The scalability of a location-sensing system is determined relative to its coverage per unit of infrastructure, and the number of objects the system can locate per unit of infrastructure over a given time interval. Time is an important factor due to the limited bandwidth available in sensing objects. RFID-based technologies can tolerate a maximum number of communications before the channel becomes congested. Beyond this point, there is either an increase in locational latency or a loss in accuracy due to the system calculating an object’s position less frequently.

Systems can often expand scalability by increasing the number of infrastructure components. Some of the hurdles to scalability are infrastructure cost and middleware complexity.

2.2.3. Recognition

Recognition is the ability to automatically identify located objects, e.g. to enable a specific action based on its ID. For example, an airport luggage handling mechanism needs to route luggage to the correct flight or baggage claim carousel.

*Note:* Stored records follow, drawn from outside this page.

theorem sealBlocksOf_legal {s0 s : State} (h : Legal s0 s) (ctx : Nat) (d : DWord) (pos : Nat) :
    AccLegal s0 (sealBlocksOf s ctx d pos) := by
  unfold sealBlocksOf
  repeat' first
    | with_reducible assumption
    | with_reducible first | apply segsOf_legal | apply readyLines_legal | apply Legal.parts
    | simp only [Legal.lit]
    | with_reducible first | apply Legal.ite | apply AccLegal.ite
    | split
    | refine Legal.of_bad ‹_› ?_ | refine Legal.of_ok ‹_› ?_ | refine Legal.of_some ‹_› ?_ | refine Legal.of_wait ‹_› ?_
    | with_reducible first | apply AccLegal.ok | apply AccLegal.wait | apply AccLegal.bad | apply AccLegal.of_bind | apply AccLegal.foldl
    | with_reducible first | apply OptLegal.none | apply OptLegal.some | apply OptLegal.mapS | apply OptLegal.map | apply OptLegal.bind
    | with_reducible first | apply OptLegal.getD
    | intro _
    | dsimp only

theorem sealDesc_legal {s0 s : State} (h : Legal s0 s) (ring : Nat) (r : Ring) (x : Running) (x4 : Bool) :
    Legal s0 (sealDesc ring s r x x4) := by
  unfold sealDesc
  repeat' first
    | with_reducible assumption
    | with_reducible first | apply sealAccept_legal | apply sealBlocksOf_legal | apply descFault_legal | apply sealRun_legal | apply setRunning_legal
    | with_reducible first | apply descDone_legal | apply Legal.parts
    | simp only [Legal.lit]
    | with_reducible first | apply Legal.ite | apply AccLegal.ite
    | split
    | refine Legal.of_bad ‹_› ?_ | refine Legal.of_ok ‹_› ?_ | refine Legal.of_wait ‹_› ?_
    | with_reducible first | apply AccLegal.ok | apply AccLegal.wait | apply AccLegal.bad | apply AccLegal.of_bind | apply AccLegal.foldl
    | with_reducible first | apply Legal.foldl
    | intro _
    | dsimp only

theorem unitSealRange_legal {s0 s : State} (h : Legal s0 s) (ring : Nat) :
    Legal s0 (unitSealRange ring s) := by
  unfold unitSealRange
  repeat' first
    | with_reducible assumption
    | with_reducible first | apply runDesc_legal | apply sealDesc_legal | apply Legal.parts
    | simp only [Legal.lit]
    | with_reducible first | apply Legal.ite
    | split
    | with_reducible first | apply Legal.foldl
    | intro _
    | dsimp only

theorem verifyDesc_legal {s0 s : State} (h : Legal s0 s) (ring : Nat) (r : Ring) (x : Running) (x4 : Bool) :
    Legal s0 (verifyDesc ring s r x x4) := by
  unfold verifyDesc
  repeat' first
    | with_reducible assumption
    | with_reducible first | apply sealAccept_legal | apply sealBlocksOf_legal | apply verifyRun_legal | apply descFault_legal
    | with_reducible first | apply setRunning_legal | apply descDone_legal | apply Legal.parts
    | simp only [Legal.lit]
    | with_reducible first | apply Legal.ite | apply AccLegal.ite
    | split
    | refine Legal.of_bad ‹_› ?_ | refine Legal.of_ok ‹_› ?_ | refine Legal.of_wait ‹_› ?_
    | with_reducible first | apply AccLegal.ok | apply AccLegal.wait | apply AccLegal.bad | apply AccLegal.of_bind | apply AccLegal.foldl
    | with_reducible first | apply Legal.foldl
    | intro _
    | dsimp only

theorem unitSealVerify_legal {s0 s : State} (h : Legal s0 s) (ring : Nat) :
    Legal s0 (unitSealVerify ring s) := by
  unfold unitSealVerify
  repeat' first
    | with_reducible assumption
    | with_reducible first | apply runDesc_legal | apply verifyDesc_legal | apply Legal.parts
    | simp only [Legal.lit]
    | with_reducible first | apply Legal.ite
    | split
    | with_reducible first | apply Legal.foldl
    | intro _
    | dsimp only

theorem execTableCall_legal {s0 s : State} (h : Legal s0 s) (ring : Nat) :
    OutLegal s0 (execTableCall ring s) := by
  unfold execTableCall
  repeat' first
    | with_reducible assumption
    | with_reducible first | apply runDesc_legal | apply nextUid_legal | apply setLoupe_legal | apply setRunning_legal | apply Legal.parts
    | simp only [Legal.lit]
    | with_reducible first | apply Legal.ite
    | split
    | refine Legal.of_next ‹_› ?_
    | with_reducible first | apply OutLegal.next | apply Legal.foldl
    | intro _
    | dsimp only

theorem tableBusy_legal {s0 s : State} (h : Legal s0 s) (ring : Nat) (tid : Nat) :
    AccLegal s0 (tableBusy s ring tid) := by
  unfold tableBusy
  repeat' first
    | with_reducible assumption
    | with_reducible first | apply cvaRead_legal | apply Legal.parts
    | simp only [Legal.lit]
    | with_reducible first | apply Legal.ite | apply AccLegal.ite
    | split
    | refine Legal.of_bad ‹_› ?_ | refine Legal.of_ok ‹_› ?_ | refine Legal.of_wait ‹_› ?_
    | with_reducible first | apply AccLegal.ok | apply AccLegal.wait | apply AccLegal.bad | apply AccLegal.of_bind | apply AccLegal.foldl
    | intro _
    | dsimp only

theorem registerTable_legal {s0 s : State} (h : Legal s0 s) (ring : Nat) (r : Ring) (x : Running) (x4 : Bool) :
    Legal s0 (registerTable ring s r x x4) := by
  unfold registerTable
  repeat' first
    | with_reducible assumption
    | with_reducible first | apply cvaRead_legal | apply descFault_legal | apply tableBusy_legal | apply descDone_legal | apply Legal.parts
    | simp only [Legal.lit]
    | with_reducible first | apply Legal.ite | apply AccLegal.ite
    | split
    | refine Legal.of_bad ‹_› ?_ | refine Legal.of_ok ‹_› ?_ | refine Legal.of_wait ‹_› ?_
    | with_reducible first | apply AccLegal.ok | apply AccLegal.wait | apply AccLegal.bad | apply AccLegal.of_bind | apply AccLegal.foldl
    | with_reducible first | apply Legal.foldl
    | intro _
    | dsimp only

theorem execTableRegister_legal {s0 s : State} (h : Legal s0 s) (ring : Nat) :
    OutLegal s0 (execTableRegister ring s) := by
  unfold execTableRegister
  repeat' first
    | with_reducible assumption
    | with_reducible first | apply runDesc_legal | apply registerTable_legal | apply Legal.parts
    | simp only [Legal.lit]
    | with_reducible first | apply Legal.ite
    | split
    | refine Legal.of_next ‹_› ?_
    | with_reducible first | apply OutLegal.next | apply Legal.foldl
    | intro _
    | dsimp only

theorem joinOrder_legal {s0 s : State} (h : Legal s0 s) (t : StepRec) :
    Legal s0 (joinOrder s t) := by
  unfold joinOrder
  repeat' first
    | with_reducible assumption
    | with_reducible first | apply nextUid_legal | apply Legal.parts
    | simp only [Legal.lit]
    | with_reducible first | apply Legal.ite
    | split
    | with_reducible first | apply Legal.foldl
    | intro _
    | dsimp only

theorem stepCheck_legal {s0 s : State} (h : Legal s0 s) (m : Model) (ctx : Nat) (e : BitVec 512) :
    AccLegal s0 (stepCheck s m ctx e) := by
  unfold stepCheck
  repeat' first
    | with_reducible assumption
    | with_reducible first | apply segsOf_legal | apply stepExtents_legal | apply Legal.parts
    | simp only [Legal.lit]
    | with_reducible first | apply Legal.ite | apply AccLegal.ite
    | split
    | refine Legal.of_bad ‹_› ?_ | refine Legal.of_ok ‹_› ?_ | refine Legal.of_wait ‹_› ?_
    | with_reducible first | apply AccLegal.ok | apply AccLegal.wait | apply AccLegal.bad | apply AccLegal.of_bind | apply AccLegal.foldl
    | intro _
    | dsimp only

theorem refuseStep_legal {s0 s : State} (h : Legal s0 s) (ring : Nat) (rep : Report) :
    Legal s0 (refuseStep s ring rep) := by
  unfold refuseStep
  repeat' first
    | with_reducible assumption
    | with_reducible first | apply settleCommits_legal | apply report_legal | apply endHost_legal | apply Legal.parts
    | simp only [Legal.lit]
    | with_reducible first | apply Legal.ite
    | split
    | with_reducible first | apply Legal.foldl
    | intro _
    | dsimp only

theorem stepDesc_legal {s0 s : State} (h : Legal s0 s) (ring : Nat) (r : Ring) (x : Running) (fresh : Bool) :
    Legal s0 (stepDesc ring s r x fresh) := by
  unfold stepDesc
  repeat' first
    | with_reducible assumption
    | with_reducible first | apply setRunning_legal | apply refuseStep_legal | apply stepEntry_legal | apply stepCheck_legal | apply endHost_legal
    | with_reducible first | apply joinOrder_legal | apply Legal.parts
    | simp only [Legal.lit]
    | with_reducible first | apply Legal.ite | apply AccLegal.ite
    | split
    | refine Legal.of_bad ‹_› ?_ | refine Legal.of_ok ‹_› ?_ | refine Legal.of_wait ‹_› ?_
    | with_reducible first | apply AccLegal.ok | apply AccLegal.wait | apply AccLegal.bad | apply AccLegal.of_bind | apply AccLegal.foldl
    | with_reducible first | apply Legal.foldl
    | intro _
    | dsimp only

theorem execStep_legal {s0 s : State} (h : Legal s0 s) (ring : Nat) :
    OutLegal s0 (execStep ring s) := by
  unfold execStep
  repeat' first
    | with_reducible assumption
    | with_reducible first | apply runDesc_legal | apply stepDesc_legal | apply Legal.parts
    | simp only [Legal.lit]
    | with_reducible first | apply Legal.ite
    | split
    | refine Legal.of_next ‹_› ?_
    | with_reducible first | apply OutLegal.next | apply Legal.foldl
    | intro _
    | dsimp only

theorem takeModel_legal {s0 s : State} (h : Legal s0 s) (ring : Nat) (m : Model) :
    Legal s0 (takeModel s ring m) := by
  unfold takeModel
  repeat' first
    | with_reducible assumption
    | with_reducible first | apply imageRead_legal | apply report_legal | apply endHost_legal | apply setMlog_legal | apply Legal.parts
    | simp only [Legal.lit]
    | with_reducible first | apply Legal.ite | apply AccLegal.ite
    | split
    | refine Legal.of_bad ‹_› ?_ | refine Legal.of_ok ‹_› ?_ | refine Legal.of_wait ‹_› ?_
    | with_reducible first | apply AccLegal.ok | apply AccLegal.wait | apply AccLegal.bad | apply AccLegal.of_bind | apply AccLegal.foldl
    | with_reducible first | apply Legal.foldl
    | intro _
    | dsimp only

Recognition can be achieved by assigning unique names or GUIDs to objects. In the case of RFID, RF tags are equipped with a unique tag identifier. Once an object has been identified by its GUID, the infrastructure can access a centralized database to look up the name, type or other semantic information about the object.

2.2.4. Cost

Cost can be assessed in several ways:

1. Time, including factors such as installation overhead and system administration needs.

2. Space, including the amount of installed infrastructure and the hardware’s size and form factor.

3. Capital, including factors such as the price per mobile unit or infrastructure elements and the salary of support personnel.

3. Related work

This section provides a brief summary of related work in tracking objects of interest.

3.1. Detecting visitor movement by differential air pressure sensing

Pantel et al. (2008) described an approach that detects gross movement and room transitions by sensing differential air pressure from a single point in a building. It utilizes existing central heating, ventilation and air conditioning (HVAC) systems. The building or space as a whole forms a closed circuit for air circulation, and HVAC provides a centralized airflow source and therefore a central point for monitoring.

Variation in airflow in a monitored space caused by human movement, particularly obstruction of doorways, results in static pressure changes in the HVAC air handler unit. The proposed system detects this type of pressure variation via sensors mounted on the air filter and calculates exactly where exactly certain movements are occurring in the monitored space. In experiments by the authors, the system was shown to be able to classify unique transition events with up to 75-85% accuracy.

Although it makes use of a central monitoring point to classify human movement, such an approach cannot be utilized in a museum environment because the spaces are often large and open plan, complicating the detection of human movement. In addition, museums are usually not closed spaces (visitors are constantly entering and exiting the museum), it is questionable whether the system would scale to large volumes of visitor traffic, and there is no facility to identify which individual is associated with a given movement.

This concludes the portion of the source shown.